■ Try it:
Your answer should consist of the lines in the listing that hold "keeps".

■ Input:
= = = =

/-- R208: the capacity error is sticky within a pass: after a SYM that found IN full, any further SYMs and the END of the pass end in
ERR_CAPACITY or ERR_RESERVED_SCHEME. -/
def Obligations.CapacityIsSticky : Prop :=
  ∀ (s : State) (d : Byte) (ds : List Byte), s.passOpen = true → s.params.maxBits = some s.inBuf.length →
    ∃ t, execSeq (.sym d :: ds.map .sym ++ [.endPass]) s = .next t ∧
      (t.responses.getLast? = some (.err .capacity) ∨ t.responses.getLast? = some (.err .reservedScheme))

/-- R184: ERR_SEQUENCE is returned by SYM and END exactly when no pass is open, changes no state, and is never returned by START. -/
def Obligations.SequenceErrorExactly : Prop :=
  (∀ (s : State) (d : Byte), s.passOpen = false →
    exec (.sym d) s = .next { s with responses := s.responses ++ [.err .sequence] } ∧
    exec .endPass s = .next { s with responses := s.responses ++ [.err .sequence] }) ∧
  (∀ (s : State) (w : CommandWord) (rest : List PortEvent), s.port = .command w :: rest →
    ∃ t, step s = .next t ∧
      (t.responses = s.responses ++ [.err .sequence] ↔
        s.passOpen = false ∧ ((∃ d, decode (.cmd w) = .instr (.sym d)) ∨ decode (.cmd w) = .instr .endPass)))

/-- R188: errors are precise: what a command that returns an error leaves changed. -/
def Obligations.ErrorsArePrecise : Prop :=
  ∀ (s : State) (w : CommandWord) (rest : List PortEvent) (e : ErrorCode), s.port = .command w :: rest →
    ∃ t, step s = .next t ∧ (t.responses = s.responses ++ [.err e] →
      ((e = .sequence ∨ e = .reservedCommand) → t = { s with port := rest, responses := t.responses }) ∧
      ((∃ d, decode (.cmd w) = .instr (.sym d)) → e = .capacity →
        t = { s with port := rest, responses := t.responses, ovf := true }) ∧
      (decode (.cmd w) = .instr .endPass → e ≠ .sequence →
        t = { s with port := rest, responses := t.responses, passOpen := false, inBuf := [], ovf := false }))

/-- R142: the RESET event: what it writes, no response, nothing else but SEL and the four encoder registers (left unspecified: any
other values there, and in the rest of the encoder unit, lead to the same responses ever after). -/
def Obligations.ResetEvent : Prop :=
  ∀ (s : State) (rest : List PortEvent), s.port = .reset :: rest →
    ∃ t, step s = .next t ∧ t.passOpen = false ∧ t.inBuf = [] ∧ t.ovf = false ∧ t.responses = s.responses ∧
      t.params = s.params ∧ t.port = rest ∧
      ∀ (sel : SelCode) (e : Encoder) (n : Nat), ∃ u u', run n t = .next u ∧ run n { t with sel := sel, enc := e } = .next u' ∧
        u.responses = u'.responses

= = = =

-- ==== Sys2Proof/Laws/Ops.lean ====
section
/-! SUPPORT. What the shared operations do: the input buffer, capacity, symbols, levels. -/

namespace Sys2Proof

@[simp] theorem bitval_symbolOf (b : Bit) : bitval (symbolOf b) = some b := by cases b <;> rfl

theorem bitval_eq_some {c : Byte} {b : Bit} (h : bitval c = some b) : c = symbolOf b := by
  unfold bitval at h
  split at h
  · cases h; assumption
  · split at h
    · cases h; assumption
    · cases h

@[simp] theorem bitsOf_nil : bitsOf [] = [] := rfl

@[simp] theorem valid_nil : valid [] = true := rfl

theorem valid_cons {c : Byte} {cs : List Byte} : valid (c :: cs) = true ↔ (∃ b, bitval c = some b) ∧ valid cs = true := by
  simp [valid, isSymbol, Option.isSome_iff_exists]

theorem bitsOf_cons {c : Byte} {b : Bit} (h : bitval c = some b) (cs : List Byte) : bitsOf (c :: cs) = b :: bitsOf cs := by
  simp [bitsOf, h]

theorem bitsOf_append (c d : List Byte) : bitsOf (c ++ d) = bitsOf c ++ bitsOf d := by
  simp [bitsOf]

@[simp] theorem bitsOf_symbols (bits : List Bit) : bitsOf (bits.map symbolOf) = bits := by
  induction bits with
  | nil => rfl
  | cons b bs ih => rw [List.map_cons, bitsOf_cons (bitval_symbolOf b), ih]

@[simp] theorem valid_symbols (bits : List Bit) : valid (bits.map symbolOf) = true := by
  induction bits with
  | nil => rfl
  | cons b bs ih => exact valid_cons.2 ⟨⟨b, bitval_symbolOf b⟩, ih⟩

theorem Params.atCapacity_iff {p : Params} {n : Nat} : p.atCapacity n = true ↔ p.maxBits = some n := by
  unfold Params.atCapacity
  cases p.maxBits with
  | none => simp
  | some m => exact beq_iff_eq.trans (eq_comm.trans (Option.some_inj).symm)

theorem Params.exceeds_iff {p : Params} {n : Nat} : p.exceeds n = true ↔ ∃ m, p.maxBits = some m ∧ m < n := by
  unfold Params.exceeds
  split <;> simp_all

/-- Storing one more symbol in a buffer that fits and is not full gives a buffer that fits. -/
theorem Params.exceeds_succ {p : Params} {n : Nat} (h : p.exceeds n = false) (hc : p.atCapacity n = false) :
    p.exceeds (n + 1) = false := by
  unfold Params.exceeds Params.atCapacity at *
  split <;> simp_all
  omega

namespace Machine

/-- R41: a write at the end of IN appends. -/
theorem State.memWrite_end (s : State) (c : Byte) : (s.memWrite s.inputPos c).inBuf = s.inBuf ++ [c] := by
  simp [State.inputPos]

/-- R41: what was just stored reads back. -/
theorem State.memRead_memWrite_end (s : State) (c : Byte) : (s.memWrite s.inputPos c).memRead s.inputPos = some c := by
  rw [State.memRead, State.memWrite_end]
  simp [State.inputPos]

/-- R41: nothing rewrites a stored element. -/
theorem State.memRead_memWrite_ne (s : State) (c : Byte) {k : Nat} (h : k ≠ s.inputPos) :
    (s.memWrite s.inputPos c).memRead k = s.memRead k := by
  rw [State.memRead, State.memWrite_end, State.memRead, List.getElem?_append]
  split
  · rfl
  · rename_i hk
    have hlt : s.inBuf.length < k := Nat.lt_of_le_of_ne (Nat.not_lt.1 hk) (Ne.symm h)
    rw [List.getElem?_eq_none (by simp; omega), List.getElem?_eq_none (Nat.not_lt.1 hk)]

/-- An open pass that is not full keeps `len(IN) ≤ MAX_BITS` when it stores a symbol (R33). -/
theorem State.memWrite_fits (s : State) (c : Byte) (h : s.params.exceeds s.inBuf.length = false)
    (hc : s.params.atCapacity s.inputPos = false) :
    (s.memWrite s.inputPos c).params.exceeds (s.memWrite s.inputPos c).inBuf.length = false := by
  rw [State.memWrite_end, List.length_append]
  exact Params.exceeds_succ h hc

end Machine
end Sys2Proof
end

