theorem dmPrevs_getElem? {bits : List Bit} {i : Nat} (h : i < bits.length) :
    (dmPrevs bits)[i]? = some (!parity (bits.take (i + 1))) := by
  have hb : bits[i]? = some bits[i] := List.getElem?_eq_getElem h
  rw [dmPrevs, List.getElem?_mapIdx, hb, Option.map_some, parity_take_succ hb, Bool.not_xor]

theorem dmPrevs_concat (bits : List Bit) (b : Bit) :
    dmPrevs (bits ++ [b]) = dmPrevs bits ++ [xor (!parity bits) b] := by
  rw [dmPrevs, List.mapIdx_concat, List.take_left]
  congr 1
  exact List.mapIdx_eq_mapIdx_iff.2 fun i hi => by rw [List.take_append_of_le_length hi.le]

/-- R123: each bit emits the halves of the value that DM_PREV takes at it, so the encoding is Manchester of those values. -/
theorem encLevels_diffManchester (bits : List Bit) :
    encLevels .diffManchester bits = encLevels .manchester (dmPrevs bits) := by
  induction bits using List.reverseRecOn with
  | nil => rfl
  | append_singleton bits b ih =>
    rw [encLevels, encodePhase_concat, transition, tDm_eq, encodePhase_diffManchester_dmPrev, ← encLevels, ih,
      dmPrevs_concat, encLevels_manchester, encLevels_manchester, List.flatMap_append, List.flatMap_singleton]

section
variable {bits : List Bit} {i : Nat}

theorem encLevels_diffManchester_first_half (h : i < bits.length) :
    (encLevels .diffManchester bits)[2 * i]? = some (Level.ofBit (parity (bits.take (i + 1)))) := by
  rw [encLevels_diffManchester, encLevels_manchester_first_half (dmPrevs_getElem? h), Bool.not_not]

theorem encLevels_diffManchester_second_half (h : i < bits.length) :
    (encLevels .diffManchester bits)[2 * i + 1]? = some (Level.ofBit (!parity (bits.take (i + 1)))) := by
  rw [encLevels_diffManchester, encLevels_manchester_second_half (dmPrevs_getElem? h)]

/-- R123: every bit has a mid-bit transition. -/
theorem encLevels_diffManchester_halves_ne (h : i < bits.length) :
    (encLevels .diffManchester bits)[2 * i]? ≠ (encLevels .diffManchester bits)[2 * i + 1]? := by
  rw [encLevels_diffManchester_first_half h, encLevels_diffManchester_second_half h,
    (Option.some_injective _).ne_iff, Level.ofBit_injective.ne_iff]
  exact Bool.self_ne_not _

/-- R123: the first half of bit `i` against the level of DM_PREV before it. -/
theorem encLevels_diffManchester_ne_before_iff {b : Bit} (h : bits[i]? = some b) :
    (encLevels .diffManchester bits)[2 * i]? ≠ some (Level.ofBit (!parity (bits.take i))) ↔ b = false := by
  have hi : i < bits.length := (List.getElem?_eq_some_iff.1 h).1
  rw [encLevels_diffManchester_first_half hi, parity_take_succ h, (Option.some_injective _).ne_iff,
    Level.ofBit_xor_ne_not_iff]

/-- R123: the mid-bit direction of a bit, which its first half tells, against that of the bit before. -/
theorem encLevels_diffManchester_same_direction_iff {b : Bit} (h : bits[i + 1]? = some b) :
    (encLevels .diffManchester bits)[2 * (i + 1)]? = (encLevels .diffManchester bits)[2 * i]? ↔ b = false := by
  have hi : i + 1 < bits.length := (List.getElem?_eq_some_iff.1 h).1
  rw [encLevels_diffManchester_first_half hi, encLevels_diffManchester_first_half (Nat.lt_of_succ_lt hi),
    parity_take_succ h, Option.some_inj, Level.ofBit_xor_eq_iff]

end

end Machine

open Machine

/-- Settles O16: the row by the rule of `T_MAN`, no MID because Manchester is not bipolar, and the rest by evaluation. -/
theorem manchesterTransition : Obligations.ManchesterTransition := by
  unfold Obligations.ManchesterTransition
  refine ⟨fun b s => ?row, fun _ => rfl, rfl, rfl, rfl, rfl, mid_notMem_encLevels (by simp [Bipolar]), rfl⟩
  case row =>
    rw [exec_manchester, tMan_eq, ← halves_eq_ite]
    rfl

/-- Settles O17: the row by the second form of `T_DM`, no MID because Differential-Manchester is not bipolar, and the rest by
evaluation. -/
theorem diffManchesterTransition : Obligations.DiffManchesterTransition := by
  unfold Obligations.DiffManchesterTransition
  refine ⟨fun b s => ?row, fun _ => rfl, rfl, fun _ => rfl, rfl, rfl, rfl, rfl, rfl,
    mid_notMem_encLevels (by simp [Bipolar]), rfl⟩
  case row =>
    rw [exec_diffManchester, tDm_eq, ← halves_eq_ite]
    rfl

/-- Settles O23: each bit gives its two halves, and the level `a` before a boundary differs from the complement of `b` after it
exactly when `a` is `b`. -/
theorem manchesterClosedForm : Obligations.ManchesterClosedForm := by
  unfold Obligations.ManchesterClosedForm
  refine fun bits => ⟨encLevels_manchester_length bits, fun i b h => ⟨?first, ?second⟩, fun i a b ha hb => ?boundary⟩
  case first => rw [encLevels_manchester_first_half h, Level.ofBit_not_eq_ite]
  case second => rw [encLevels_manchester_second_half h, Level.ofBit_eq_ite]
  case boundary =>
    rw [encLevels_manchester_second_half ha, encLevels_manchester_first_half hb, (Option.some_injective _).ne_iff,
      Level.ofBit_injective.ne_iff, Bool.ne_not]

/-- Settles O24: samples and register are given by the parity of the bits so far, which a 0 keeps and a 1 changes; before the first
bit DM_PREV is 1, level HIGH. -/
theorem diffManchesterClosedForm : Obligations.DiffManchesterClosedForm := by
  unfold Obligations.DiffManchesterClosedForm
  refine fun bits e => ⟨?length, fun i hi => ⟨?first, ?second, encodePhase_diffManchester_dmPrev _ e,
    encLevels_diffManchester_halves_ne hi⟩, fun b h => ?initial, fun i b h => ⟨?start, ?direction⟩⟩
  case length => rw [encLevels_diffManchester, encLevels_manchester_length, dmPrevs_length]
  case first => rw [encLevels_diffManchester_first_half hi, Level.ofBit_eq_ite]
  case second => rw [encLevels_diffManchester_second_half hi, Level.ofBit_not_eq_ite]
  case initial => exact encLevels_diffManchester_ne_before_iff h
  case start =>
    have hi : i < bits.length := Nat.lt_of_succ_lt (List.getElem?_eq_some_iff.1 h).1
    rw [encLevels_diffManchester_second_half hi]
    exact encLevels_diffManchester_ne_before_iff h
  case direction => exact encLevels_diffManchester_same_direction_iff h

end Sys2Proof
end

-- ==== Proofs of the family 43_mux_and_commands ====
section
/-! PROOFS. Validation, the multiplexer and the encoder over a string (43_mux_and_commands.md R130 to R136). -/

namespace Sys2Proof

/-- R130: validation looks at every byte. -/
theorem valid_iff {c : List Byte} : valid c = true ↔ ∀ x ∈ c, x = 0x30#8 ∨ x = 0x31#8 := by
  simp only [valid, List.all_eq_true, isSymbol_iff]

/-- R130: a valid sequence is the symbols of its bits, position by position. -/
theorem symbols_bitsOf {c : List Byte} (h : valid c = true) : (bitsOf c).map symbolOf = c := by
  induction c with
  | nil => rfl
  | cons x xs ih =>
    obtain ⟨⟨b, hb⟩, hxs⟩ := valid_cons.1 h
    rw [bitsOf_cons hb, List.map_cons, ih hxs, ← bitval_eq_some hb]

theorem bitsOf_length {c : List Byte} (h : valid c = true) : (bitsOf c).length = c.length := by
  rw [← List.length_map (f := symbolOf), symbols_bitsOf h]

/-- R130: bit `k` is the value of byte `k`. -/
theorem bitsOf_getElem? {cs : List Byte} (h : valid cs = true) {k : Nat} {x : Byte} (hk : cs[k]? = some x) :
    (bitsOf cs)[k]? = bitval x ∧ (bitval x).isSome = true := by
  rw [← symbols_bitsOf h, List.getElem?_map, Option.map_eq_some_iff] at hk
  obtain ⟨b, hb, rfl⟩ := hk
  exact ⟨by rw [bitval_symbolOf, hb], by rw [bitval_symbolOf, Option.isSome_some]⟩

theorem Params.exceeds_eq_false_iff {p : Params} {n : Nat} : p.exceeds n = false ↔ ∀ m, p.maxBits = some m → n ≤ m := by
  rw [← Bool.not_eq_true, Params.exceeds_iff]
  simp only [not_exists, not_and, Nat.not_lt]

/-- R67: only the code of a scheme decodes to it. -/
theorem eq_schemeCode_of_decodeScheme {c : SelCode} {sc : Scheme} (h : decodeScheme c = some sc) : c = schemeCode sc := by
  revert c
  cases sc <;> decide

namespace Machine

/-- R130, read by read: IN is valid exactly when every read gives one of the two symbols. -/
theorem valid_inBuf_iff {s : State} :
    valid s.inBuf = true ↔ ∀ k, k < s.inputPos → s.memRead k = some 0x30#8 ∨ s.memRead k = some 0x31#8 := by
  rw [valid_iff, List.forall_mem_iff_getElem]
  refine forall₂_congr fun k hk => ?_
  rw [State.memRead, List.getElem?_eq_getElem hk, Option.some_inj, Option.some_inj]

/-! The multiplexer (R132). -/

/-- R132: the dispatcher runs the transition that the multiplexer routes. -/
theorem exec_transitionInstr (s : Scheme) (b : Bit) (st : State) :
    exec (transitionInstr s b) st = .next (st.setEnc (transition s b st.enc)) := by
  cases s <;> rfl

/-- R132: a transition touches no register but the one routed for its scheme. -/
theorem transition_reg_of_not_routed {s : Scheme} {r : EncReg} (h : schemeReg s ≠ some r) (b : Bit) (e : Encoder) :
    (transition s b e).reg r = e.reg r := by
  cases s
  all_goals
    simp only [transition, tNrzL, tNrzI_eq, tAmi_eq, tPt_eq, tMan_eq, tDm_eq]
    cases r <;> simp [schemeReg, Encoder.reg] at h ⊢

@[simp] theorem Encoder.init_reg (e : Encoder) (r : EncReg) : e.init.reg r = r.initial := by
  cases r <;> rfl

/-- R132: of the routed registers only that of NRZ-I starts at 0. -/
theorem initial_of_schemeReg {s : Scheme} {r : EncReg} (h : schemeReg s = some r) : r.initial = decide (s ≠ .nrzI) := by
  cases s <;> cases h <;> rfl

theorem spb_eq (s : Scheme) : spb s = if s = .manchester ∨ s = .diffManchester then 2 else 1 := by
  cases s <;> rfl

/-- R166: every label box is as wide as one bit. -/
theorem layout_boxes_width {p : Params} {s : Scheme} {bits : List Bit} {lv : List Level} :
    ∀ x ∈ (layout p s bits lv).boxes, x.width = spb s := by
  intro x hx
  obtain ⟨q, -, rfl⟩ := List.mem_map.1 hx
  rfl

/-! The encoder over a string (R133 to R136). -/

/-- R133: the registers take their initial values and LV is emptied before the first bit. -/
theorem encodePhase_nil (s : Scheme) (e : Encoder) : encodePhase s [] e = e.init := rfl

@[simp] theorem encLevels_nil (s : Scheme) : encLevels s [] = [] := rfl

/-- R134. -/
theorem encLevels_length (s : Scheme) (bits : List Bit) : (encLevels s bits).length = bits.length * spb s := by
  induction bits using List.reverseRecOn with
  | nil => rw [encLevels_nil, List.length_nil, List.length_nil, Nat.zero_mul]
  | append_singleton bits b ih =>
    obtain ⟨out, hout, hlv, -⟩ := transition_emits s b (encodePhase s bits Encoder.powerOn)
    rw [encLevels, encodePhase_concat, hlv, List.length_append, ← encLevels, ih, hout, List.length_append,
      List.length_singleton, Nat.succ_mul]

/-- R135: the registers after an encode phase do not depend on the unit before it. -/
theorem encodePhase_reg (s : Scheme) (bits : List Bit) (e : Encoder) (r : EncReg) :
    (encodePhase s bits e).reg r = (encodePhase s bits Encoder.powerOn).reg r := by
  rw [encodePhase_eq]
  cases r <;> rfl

= = = =

■ Finished task:
/-- An open pass that is not full keeps `len(IN) ≤ MAX_BITS` when it stores a symbol (R33). -/
/-- Settles O24: samples and register are given by the parity of the bits so far, which a 0 keeps and a 1 changes; before the first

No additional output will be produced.